По сообщению летописца Мейнард начал строительство укреплений на свои средства171. Однако надо полагать, что речь идет не о личных средствах Мейнарда, а о вложениях прибывших с ним купцов. Они же, судя по всему, и привезли мастеров для строительства крепости. Долевое участие во владении вновь выстроенными крепостями было, вероятно, оговорено при встрече с князем Полоцким в 1184 г. Немецкие купцы, таким образом, получали возможность хранить товары в глубине страны и вести не только сезонную, но и круглогодичную торговлю в регионе. Вероятно, оговаривалось и право держать в замке немецкий отряд для защиты Мейнарда, купцов и их имущества. По договору с местным населением Мейнарду и его людям отходила 1/5 часть каждого замка, остальное поступало в распоряжение ливов. За это последние готовы были креститься172.
Обрадовавшись кажущейся легкости крещения ливов, бременский архиепископ Гартвик II назначил его в 1186 г. «епископом Икскюльским на Руси», а через два года папа римский Климент III утвердил это назначение и издал особую буллу об основании нового епископства в подчинении бременского архиепископа173.
Однако надежды на скорое крещение ливов не оправдались. После постройки замков ливы отказались от обещания, монаха же Теодориха174, посланного в Турайду, едва не убили, а Мейнард фактически попал к ним в плен: до конца жизни его более не выпустили в Германию. Для спасения епископа и его церкви Целестин III призвал в 1193 г. к крестовому походу против ливов. Войско, в составе которого находились тевтоны, шведы и готландцы, отправились в Ливонию с Готланда. Поход возглавили шведский ярл и некий епископ. Согласно хронике, крестоносцам предстояло сразиться с флотом куршей, преграждавшим путь к Ливонии. Но корабли крестоносцев из-за бури не достигли Ливонии. Поэтому «защитники первой ливонской церкви» довольствовались тем, что разграбили прибрежные районы Эстонии (землю Вирумаа) и вернулись домой175.

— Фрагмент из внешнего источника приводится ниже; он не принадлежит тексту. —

/-- `MemWrite(addr, n, fc, v)` (R66). A long word goes high word first, but low word first when it is pushed
(R71; log entry 21). -/
def memWrite (sz : Size) (pushed : Bool) (addr : Long) (fc : FC) (v : Long) : Exec Unit :=
  if misaligned sz addr then addressError addr .write fc
  else
    match sz with
    | .b => writeByteCycle addr fc (v.setWidth 8)
    | .w => writeWordCycle addr fc (lowWord v)
    | .l =>
      if pushed then do
        writeWordCycle (addr + 2) fc (lowWord v)
        writeWordCycle addr fc (highWord v)
      else do
        writeWordCycle addr fc (highWord v)
        writeWordCycle (addr + 2) fc (lowWord v)

/-- The data-space function code of the current privilege state. -/
def dataSpace : Exec FC := inspect fun s => s.dataFC

/-- The program-space function code of the current privilege state. -/
def programSpace : Exec FC := inspect fun s => s.programFC

/-- A read in data space. -/
def readData (sz : Size) (addr : Long) : Exec Long := do
  let fc ← dataSpace
  memRead sz addr fc

/-- A write in data space (20_memory.md R64: all operands are written there). -/
def writeData (sz : Size) (pushed : Bool) (addr : Long) (v : Long) : Exec Unit := do
  let fc ← dataSpace
  memWrite sz pushed addr fc v

/-! ## Stack -/

/-- `Push16` (00_scope.md R9). -/
def push16 (v : Word) : Exec Unit := do
  let sp ← getA 7
  setA 7 (sp - 2)
  writeData .w true (sp - 2) (ofWord v)

/-- `Push32` (R9), low word first (20_memory.md R71). -/
def push32 (v : Long) : Exec Unit := do
  let sp ← getA 7
  setA 7 (sp - 4)
  writeData .l true (sp - 4) v

/-- `Pop16` (R9): the read, then the pointer (log entry 36). -/
def pop16 : Exec Word := do
  let sp ← getA 7
  let v ← readData .w sp
  setA 7 (sp + 2)
  pure (lowWord v)

/-- `Pop32` (R9): the read, then the pointer (log entry 36). -/
def pop32 : Exec Long := do
  let sp ← getA 7
  let v ← readData .l sp
  setA 7 (sp + 4)
  pure v

/-! ## The instruction stream (70_reset_and_hazards.md R481; log entries 4, 5) -/

/-- The program counter. -/
def getPc : Exec Long := inspect fun s => s.pc

/-- The start of an instruction: its operation word goes to the decoder (R481 item 1), the program counter to the word
after it (10_state.md R26), and T is noted for the trace rule (60_exceptions.md R448). -/
def State.startInstr (s : State) : State :=
  { s with owl := s.pc, ir := s.q0, pc := s.pc + 2, tracePending := s.trace, stream := [] }

/-- The use of one extension word: it leaves the queue, and a fetch replaces it (R481 item 2). -/
def fetchExt : Exec Unit := do
  let pc ← getPc
  let fc ← programSpace
  let w ← readWordCycle (pc + 2) fc
  update fun s => { s with q1 := w, pc := pc + 2, stream := s.stream ++ [w] }

/-- The use of `n` extension words. -/
def fetchExts : Nat → Exec Unit
  | 0 => pure ()
  | n + 1 => do
    fetchExt
    fetchExts n

/-- The last fetch of an instruction that does not change the flow: the operation word is discarded, and the next one and
the word after it fill the queue (R481 item 3). -/
def lastFetch : Exec Unit := do
  let pc ← getPc
  let fc ← programSpace
  let w ← readWordCycle (pc + 2) fc
  update fun s => { s with q0 := s.q1, q1 := w }

/-- The abort with its fault changed. -/
def Abort.mapFault (g : BusFault → BusFault) : Abort → Abort
  | .group0 f => .group0 (g f)
  | .hang => .hang
  | .reset => .reset

/-- The same operation with its faults laid elsewhere. -/
def relaid {α : Type} (g : BusFault → BusFault) (m : Exec α) : Exec α := fun s =>
  match m s with
  | .ok v s' => .ok v s'
  | .error e s' => .error (e.mapFault g) s'

/-- The same operation with its faults laid to the fetch at a target (93 U15). -/
def atTarget {α : Type} (t : Long) (m : Exec α) : Exec α := relaid (fun f => { f with phase := .target t }) m
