-- ==== Sys2Proof/Certificates/Slice0/Obligations.lean ====
section
/-! DEFINITION. The statements about the model that the provers settle. Instruction statements are about plain memory and
aligned operands; the expected state is written relative to the state before, so it is also the frame: every register, flag,
byte of memory and input that it does not change is as before. -/

open Sys2Proof Sys2Proof.Machine

/-! ## Encoding -/

/-- Operation words written out from the encodings of the rules of 41 to 49 decode to their instructions: `ADD.W #$64,D2`
(R190), `MOVE.W (A3),D1` (R170), `CLR.W $12(A2)` (R209), `LEA -$6F(A0,A1.L),A2` (R300), `BNE` with a word displacement (R272),
`LSR.B #1,D0` (R234), `ABCD D1,D0` (R320), `BTST #3,D0` (R330), `EORI #$2000,SR` (R261), `MOVEM.L (A7)+,D0-D7/A0-A6`
(R341). -/
def Obligations.DecodeExamples : Prop :=
  decodeWords [0xD47C, 0x0064] = .ok (.addToReg .w (.imm (.w 0x0064)) 2, []) ∧
  decodeWords [0x3213] = .ok (.moveW (.ind 3) (.dreg 1), []) ∧
  decodeWords [0x426A, 0x0012] = .ok (.clr .w (.disp 2 0x0012), []) ∧
  decodeWords [0x45F0, 0x9891] = .ok (.lea 2 (.index 0 ⟨.a 1, true, 0x91⟩), []) ∧
  decodeWords [0x6600, 0x0010] = .ok (.bcc .ne (.word 0x0010), []) ∧
  decodeWords [0xE208] = .ok (.lsrReg .b (.imm 1) 0, []) ∧
  decodeWords [0xC101] = .ok (.abcd false 0 1, []) ∧
  decodeWords [0x0800, 0x0003] = .ok (.btstImm 3 (.dreg 0), []) ∧
  decodeWords [0x0A7C, 0x2000] = .ok (.eoriToSr 0x2000, []) ∧
  decodeWords [0x4CDF, 0x7FFF] = .ok (.movemToReg .l 0x7FFF (.postInc 7), [])

/-- Decoding an encoded well-formed instruction, whatever words follow it, gives the instruction and leaves those words. -/
def Obligations.DecodeEncode : Prop :=
  ∀ (i : Instr) (rest : List Word), i.wellFormed = true → decodeWords (encode i ++ rest) = .ok (i, rest)

/-- The decoder gives well-formed instructions only: no operand form that the tables exclude gets past it. -/
def Obligations.DecodeWellFormed : Prop :=
  ∀ (ws rest : List Word) (i : Instr), decodeWords ws = .ok (i, rest) → i.wellFormed = true

/-! ## The step -/

/-- At a boundary where nothing else is due, a step runs the instruction that the words at the program counter decode to;
the level 7 edge memory is first cleared if the level is below 7 (60_exceptions.md R446). In plain memory those words are the two
of the queue and the three after them in memory: the model's choice (log entry 4). -/
def Obligations.StepRunsDecoded : Prop :=
  ∀ s : State,
    let s' : State := { s with l7Seen := s.l7Seen && s.irqLevel == 7 }
    (∀ (i : Instr) (rest : List Word),
      s.resetRequest = false → s.haltPin = false → s.run = .running → s.tracePending = false →
      s.irqLevel ≤ s.mask → ¬ (s.irqLevel = 7 ∧ s.l7Seen = false) →
      s.pc.getLsbD 0 = false → decodeWords s'.instrWords = .ok (i, rest) → step s = exec i s') ∧
    (s.Plain → s'.instrWords = [s.q0, s.q1, s.wordAt 0 (s.pc + 4), s.wordAt 0 (s.pc + 6), s.wordAt 0 (s.pc + 8)])

/-- At such a boundary a word that matches no instruction takes the illegal instruction exception, and nothing else
(60_exceptions.md R413). The pattern of `BTST Dn,#imm` does that, or tests the bit: the two treatments that
93_implementation_defined.md U4 names, freely, the model's choice (log entry 26). -/
def Obligations.IllegalWordTraps : Prop :=
  (∀ (dn : RegNum) (w : Word) (rest : List Word),
    decodeWords ((0x013C + BitVec.ofNat 16 (512 * dn.val)) :: w :: rest) = .error (.btstImmediate dn (w.setWidth 8))) ∧
  ∀ s : State,
    let s' : State := { s with l7Seen := s.l7Seen && s.irqLevel == 7 }
    s.resetRequest = false → s.haltPin = false → s.run = .running → s.tracePending = false →
    s.irqLevel ≤ s.mask → ¬ (s.irqLevel = 7 ∧ s.l7Seen = false) →
    s.pc.getLsbD 0 = false → s'.EntryReady 4 s.pc s.sr none →
      (decodeWords s'.instrWords = .error .illegal → Enters (step s) s' 4 s.pc s.sr none false) ∧
      ∀ (dn : RegNum) (b : Byte), decodeWords s'.instrWords = .error (.btstImmediate dn b) →
        Enters (step s) s' 4 s.pc s.sr none false ∨ step s = exec (.btstReg dn (.imm (.b b))) s'

/-- An accepted interrupt (above the mask, or level 7 not yet seen) is entered instead of the next instruction, also from
the stopped state: SR and the next PC are saved, the mask becomes the level, and the vector is the device's byte, the
autovector 24 + level, or 24 on a bus error (60_exceptions.md R423 to R426, R445 to R447). -/
def Obligations.InterruptEntry : Prop :=
  ∀ (s : State) (vec : Nat),
    s.resetRequest = false → s.haltPin = false → s.run ≠ .halted → s.tracePending = false →
    (s.mask < s.irqLevel ∨ (s.irqLevel = 7 ∧ s.l7Seen = false)) →
    vec = (match s.ack with | .vector n => n.toNat | .autovector => 24 + s.irqLevel.toNat | .busError => 24) →
    ({ s with l7Seen := s.irqLevel == 7 } : State).EntryReady vec s.pc s.sr (some s.irqLevel) →
    Enters (step s) { s with l7Seen := s.irqLevel == 7 } vec s.pc s.sr (some s.irqLevel) false

/-- A trace exception that is due is entered before any interrupt, with the PC of the next instruction and the SR as it is
(60_exceptions.md R448, R449). -/
def Obligations.TraceEntry : Prop :=
  ∀ s : State,
    s.resetRequest = false → s.haltPin = false → s.run ≠ .halted → s.tracePending = true →
    s.EntryReady 9 s.pc s.sr none → Enters (step s) s 9 s.pc s.sr none false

Эта территория в Северо-Восточной Эстонии находилась в сфере экономических и политических интересов Новгорода. В этой области находится эстонское укрепление Раквере (древнерус. Раковор), позже – датско-немецкий замок Везенберг. Чрезвычайно сложно представить, каким образом корабли, плывшие с Готланда к Рижскому заливу, могли быть занесены бурей вглубь Финского залива. Е. Л. Назарова считает, что в войске, формировавшемся для крестового похода в Ливонию, инициативу перехватили шведы, планировавшие провести экспедицию в своих интересах. А для них важнее было утвердиться в Северной Эстонии, что они пытались сделать еще в 70-х гг. XII в.176 и что в конечном итоге было связано со стремлением шведов не допустить усиления новгородцев в эстонских и финских землях по берегам Финского залива.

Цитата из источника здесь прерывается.